» **What to do**
Below are entries; copy exactly the lines from the one with "end Sys2Proof.Machine" through the one with "let done := e.header.sigs 1", both included, and leave out the rest.

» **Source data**
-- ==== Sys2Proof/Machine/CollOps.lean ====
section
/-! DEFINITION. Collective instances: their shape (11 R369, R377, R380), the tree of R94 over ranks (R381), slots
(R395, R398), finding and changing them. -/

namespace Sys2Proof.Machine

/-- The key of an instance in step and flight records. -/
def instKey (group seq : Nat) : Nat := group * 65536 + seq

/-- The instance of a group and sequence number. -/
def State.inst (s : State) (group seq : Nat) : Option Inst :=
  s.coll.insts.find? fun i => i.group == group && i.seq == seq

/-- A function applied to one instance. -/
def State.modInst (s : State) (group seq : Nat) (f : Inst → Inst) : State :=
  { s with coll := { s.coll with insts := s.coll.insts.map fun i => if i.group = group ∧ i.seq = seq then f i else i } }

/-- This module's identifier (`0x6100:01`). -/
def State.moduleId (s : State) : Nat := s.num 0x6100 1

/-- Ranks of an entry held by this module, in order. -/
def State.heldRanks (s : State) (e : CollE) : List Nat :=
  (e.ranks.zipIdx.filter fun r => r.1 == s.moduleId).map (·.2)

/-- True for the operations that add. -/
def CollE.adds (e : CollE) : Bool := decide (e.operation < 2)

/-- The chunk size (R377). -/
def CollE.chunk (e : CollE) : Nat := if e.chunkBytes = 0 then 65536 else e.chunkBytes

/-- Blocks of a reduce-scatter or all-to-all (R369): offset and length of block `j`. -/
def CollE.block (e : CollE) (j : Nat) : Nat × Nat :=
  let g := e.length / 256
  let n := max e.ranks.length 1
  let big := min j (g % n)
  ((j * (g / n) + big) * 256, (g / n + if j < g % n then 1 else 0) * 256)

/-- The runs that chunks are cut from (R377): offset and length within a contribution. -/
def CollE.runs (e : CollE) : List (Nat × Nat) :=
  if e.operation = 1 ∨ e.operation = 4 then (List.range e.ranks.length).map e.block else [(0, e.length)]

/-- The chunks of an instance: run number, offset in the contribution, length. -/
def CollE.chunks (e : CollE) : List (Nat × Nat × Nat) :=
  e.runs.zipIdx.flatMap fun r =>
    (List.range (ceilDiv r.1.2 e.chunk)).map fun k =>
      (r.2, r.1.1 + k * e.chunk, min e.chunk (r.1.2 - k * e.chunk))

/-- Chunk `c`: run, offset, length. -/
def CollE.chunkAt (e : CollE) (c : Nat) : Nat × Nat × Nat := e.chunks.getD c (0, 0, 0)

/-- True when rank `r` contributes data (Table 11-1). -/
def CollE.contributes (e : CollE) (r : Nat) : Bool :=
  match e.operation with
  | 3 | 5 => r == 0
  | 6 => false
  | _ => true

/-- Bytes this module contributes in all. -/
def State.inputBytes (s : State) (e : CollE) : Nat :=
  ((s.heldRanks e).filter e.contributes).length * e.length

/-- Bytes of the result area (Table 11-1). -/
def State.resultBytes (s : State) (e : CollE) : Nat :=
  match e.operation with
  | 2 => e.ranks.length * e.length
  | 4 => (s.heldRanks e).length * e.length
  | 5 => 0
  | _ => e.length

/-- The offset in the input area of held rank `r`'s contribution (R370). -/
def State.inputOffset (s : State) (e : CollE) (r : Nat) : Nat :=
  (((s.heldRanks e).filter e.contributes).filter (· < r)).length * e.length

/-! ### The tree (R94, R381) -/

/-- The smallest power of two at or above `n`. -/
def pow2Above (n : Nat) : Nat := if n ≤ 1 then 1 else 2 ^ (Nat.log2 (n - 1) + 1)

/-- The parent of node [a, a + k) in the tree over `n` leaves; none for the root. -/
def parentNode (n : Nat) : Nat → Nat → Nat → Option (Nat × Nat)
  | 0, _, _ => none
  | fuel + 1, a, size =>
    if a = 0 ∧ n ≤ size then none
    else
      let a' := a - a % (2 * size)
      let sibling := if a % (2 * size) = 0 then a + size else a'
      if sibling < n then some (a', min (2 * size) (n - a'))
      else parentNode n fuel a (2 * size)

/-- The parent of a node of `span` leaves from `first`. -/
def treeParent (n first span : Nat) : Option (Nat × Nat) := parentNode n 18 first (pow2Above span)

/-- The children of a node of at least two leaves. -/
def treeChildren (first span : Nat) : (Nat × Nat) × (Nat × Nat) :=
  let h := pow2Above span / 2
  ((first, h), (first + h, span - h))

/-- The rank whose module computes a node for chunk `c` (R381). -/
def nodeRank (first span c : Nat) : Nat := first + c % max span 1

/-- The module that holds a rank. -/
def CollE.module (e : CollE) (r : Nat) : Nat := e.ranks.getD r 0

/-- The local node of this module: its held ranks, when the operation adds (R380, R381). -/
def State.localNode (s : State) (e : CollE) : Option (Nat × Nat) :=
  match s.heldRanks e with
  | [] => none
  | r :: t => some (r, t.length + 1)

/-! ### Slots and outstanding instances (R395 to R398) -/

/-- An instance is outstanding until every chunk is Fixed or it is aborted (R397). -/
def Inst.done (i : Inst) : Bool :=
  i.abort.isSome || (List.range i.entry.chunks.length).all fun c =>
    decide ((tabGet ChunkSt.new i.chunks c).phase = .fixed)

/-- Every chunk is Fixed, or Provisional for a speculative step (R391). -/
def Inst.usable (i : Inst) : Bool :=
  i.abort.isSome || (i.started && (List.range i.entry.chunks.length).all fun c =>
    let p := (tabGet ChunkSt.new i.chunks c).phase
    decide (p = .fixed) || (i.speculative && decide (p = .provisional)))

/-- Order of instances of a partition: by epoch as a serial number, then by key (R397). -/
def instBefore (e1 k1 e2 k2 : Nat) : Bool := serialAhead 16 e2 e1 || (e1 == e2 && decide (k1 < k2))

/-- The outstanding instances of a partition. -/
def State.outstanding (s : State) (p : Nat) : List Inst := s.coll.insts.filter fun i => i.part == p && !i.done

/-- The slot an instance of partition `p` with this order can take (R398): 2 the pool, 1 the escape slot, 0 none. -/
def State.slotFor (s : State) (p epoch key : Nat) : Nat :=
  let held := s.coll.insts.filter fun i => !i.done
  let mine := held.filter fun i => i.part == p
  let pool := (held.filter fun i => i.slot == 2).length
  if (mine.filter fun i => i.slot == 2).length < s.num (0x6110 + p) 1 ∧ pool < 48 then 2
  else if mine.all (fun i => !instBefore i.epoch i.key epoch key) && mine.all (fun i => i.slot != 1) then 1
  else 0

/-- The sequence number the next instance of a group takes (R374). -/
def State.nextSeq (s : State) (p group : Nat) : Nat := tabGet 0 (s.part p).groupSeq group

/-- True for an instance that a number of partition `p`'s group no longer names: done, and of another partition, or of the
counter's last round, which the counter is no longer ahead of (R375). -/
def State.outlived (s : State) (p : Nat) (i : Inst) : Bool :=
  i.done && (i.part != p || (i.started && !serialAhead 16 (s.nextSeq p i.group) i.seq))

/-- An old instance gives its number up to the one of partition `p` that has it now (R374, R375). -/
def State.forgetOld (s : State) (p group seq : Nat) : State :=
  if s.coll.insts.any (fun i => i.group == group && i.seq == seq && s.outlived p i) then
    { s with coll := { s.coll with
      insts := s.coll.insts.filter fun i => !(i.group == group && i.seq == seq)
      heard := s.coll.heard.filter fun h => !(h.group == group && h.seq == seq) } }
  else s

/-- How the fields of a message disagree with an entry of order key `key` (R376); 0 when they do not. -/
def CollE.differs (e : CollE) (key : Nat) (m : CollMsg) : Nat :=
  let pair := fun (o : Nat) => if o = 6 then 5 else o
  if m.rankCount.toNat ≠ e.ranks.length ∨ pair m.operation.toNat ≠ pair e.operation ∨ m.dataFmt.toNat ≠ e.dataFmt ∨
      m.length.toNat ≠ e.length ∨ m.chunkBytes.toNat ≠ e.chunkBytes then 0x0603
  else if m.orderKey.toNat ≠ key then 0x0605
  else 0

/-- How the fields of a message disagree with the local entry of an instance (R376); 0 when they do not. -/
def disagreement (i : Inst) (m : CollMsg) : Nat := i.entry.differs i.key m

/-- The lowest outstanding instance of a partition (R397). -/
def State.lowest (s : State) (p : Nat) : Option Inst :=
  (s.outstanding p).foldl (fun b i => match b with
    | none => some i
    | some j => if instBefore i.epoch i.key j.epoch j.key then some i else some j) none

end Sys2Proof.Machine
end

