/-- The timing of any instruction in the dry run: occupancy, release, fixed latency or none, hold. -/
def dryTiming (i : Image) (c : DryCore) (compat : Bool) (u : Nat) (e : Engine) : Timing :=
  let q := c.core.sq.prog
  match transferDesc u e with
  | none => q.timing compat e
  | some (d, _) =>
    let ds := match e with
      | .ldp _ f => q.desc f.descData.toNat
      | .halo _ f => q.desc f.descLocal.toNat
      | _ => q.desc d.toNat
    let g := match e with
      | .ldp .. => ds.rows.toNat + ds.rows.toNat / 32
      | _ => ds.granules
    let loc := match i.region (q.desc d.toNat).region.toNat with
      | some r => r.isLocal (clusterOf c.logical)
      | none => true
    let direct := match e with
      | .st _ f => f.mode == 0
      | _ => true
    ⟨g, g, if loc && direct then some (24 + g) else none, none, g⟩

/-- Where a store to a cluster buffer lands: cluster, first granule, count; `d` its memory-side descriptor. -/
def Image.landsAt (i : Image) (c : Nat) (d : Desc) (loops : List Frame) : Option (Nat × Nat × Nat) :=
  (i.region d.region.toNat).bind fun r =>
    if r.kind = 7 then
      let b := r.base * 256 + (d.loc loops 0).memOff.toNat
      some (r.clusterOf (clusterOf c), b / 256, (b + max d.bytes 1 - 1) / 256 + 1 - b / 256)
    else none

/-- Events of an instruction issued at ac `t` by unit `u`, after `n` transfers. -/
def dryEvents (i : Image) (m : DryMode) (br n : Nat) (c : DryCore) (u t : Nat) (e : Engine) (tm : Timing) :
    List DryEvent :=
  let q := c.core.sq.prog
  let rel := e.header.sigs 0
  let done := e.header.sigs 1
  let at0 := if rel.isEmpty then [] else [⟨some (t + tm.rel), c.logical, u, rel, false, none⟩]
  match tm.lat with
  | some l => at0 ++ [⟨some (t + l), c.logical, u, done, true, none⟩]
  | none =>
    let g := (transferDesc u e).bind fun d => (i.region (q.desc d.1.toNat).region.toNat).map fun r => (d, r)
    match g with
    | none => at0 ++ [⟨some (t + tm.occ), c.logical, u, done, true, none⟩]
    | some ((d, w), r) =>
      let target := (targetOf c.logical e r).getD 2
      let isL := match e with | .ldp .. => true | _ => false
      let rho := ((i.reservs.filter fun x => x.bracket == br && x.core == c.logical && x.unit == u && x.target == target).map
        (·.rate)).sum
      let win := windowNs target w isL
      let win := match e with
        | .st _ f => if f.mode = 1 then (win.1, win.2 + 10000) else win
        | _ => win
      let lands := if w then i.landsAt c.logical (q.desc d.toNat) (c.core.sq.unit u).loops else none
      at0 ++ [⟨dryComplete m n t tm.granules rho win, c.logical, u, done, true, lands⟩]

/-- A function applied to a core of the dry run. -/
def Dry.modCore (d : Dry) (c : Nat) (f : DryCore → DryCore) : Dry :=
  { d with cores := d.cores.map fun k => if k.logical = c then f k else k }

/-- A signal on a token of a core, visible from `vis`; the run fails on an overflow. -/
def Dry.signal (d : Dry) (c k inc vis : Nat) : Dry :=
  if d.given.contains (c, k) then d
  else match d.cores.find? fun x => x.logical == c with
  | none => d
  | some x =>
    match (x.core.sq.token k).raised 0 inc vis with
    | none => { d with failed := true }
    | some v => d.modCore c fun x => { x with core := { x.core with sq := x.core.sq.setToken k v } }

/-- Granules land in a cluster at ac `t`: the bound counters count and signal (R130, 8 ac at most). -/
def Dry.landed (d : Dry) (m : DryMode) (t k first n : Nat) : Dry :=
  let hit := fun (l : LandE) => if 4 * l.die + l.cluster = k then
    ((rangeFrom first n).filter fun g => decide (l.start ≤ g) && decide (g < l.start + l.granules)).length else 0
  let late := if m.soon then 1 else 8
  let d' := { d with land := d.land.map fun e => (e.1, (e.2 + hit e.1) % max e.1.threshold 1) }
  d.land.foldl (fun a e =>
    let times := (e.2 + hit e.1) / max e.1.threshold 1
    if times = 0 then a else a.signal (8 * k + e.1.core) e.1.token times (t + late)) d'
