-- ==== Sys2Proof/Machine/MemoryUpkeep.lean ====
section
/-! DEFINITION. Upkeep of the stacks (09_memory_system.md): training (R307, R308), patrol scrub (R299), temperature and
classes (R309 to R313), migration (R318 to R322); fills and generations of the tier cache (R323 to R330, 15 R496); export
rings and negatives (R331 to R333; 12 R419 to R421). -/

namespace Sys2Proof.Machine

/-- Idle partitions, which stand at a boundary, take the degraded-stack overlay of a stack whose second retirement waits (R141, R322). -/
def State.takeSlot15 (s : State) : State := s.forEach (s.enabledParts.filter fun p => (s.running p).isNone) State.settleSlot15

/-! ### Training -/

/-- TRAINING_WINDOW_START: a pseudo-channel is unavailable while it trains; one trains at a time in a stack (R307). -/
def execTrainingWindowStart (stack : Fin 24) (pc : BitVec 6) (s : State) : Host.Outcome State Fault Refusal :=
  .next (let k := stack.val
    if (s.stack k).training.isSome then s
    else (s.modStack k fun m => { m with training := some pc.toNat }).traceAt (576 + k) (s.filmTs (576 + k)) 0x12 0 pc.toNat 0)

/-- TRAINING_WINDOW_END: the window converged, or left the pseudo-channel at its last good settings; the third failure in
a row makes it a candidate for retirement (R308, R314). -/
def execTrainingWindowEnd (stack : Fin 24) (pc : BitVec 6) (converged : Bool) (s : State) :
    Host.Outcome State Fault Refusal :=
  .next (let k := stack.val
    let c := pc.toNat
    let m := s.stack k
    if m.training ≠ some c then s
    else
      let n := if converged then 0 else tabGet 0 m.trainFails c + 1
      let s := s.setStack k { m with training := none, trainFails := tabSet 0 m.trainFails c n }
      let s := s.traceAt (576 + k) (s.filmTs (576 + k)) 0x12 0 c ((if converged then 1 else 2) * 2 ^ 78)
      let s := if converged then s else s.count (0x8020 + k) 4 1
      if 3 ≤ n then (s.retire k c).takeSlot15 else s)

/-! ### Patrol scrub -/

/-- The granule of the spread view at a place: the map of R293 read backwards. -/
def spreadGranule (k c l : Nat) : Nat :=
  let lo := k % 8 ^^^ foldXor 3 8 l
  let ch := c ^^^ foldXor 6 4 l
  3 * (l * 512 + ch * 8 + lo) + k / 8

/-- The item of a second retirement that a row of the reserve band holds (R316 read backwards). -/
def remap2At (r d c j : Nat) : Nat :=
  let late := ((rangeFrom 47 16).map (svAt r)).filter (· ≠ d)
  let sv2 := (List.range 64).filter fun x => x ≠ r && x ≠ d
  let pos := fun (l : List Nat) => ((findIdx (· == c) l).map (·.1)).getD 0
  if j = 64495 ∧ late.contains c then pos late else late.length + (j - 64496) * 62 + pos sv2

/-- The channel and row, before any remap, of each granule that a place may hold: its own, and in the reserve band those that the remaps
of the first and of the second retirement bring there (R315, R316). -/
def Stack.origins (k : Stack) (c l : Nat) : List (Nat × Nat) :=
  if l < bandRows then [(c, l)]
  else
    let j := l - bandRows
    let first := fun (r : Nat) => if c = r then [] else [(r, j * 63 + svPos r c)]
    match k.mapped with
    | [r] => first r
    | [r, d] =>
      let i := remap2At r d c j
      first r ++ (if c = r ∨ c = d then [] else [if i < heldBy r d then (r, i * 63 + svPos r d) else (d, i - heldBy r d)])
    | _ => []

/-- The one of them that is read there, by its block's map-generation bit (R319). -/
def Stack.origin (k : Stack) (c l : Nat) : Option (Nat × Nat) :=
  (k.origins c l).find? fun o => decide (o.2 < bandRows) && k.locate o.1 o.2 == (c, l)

» **Solution to the problem**
end Sys2Proof.Machine
end

/-- The timing of any instruction in the dry run: occupancy, release, fixed latency or none, hold. -/
def dryTiming (i : Image) (c : DryCore) (compat : Bool) (u : Nat) (e : Engine) : Timing :=
  let q := c.core.sq.prog
  match transferDesc u e with
  | none => q.timing compat e
  | some (d, _) =>
    let ds := match e with
      | .ldp _ f => q.desc f.descData.toNat
      | .halo _ f => q.desc f.descLocal.toNat
      | _ => q.desc d.toNat
    let g := match e with
      | .ldp .. => ds.rows.toNat + ds.rows.toNat / 32
      | _ => ds.granules
    let loc := match i.region (q.desc d.toNat).region.toNat with
      | some r => r.isLocal (clusterOf c.logical)
      | none => true
    let direct := match e with
      | .st _ f => f.mode == 0
      | _ => true
    ⟨g, g, if loc && direct then some (24 + g) else none, none, g⟩

/-- Where a store to a cluster buffer lands: cluster, first granule, count; `d` its memory-side descriptor. -/
def Image.landsAt (i : Image) (c : Nat) (d : Desc) (loops : List Frame) : Option (Nat × Nat × Nat) :=
  (i.region d.region.toNat).bind fun r =>
    if r.kind = 7 then
      let b := r.base * 256 + (d.loc loops 0).memOff.toNat
      some (r.clusterOf (clusterOf c), b / 256, (b + max d.bytes 1 - 1) / 256 + 1 - b / 256)
    else none

/-- Events of an instruction issued at ac `t` by unit `u`, after `n` transfers. -/
def dryEvents (i : Image) (m : DryMode) (br n : Nat) (c : DryCore) (u t : Nat) (e : Engine) (tm : Timing) :
    List DryEvent :=
  let q := c.core.sq.prog
  let rel := e.header.sigs 0
  let done := e.header.sigs 1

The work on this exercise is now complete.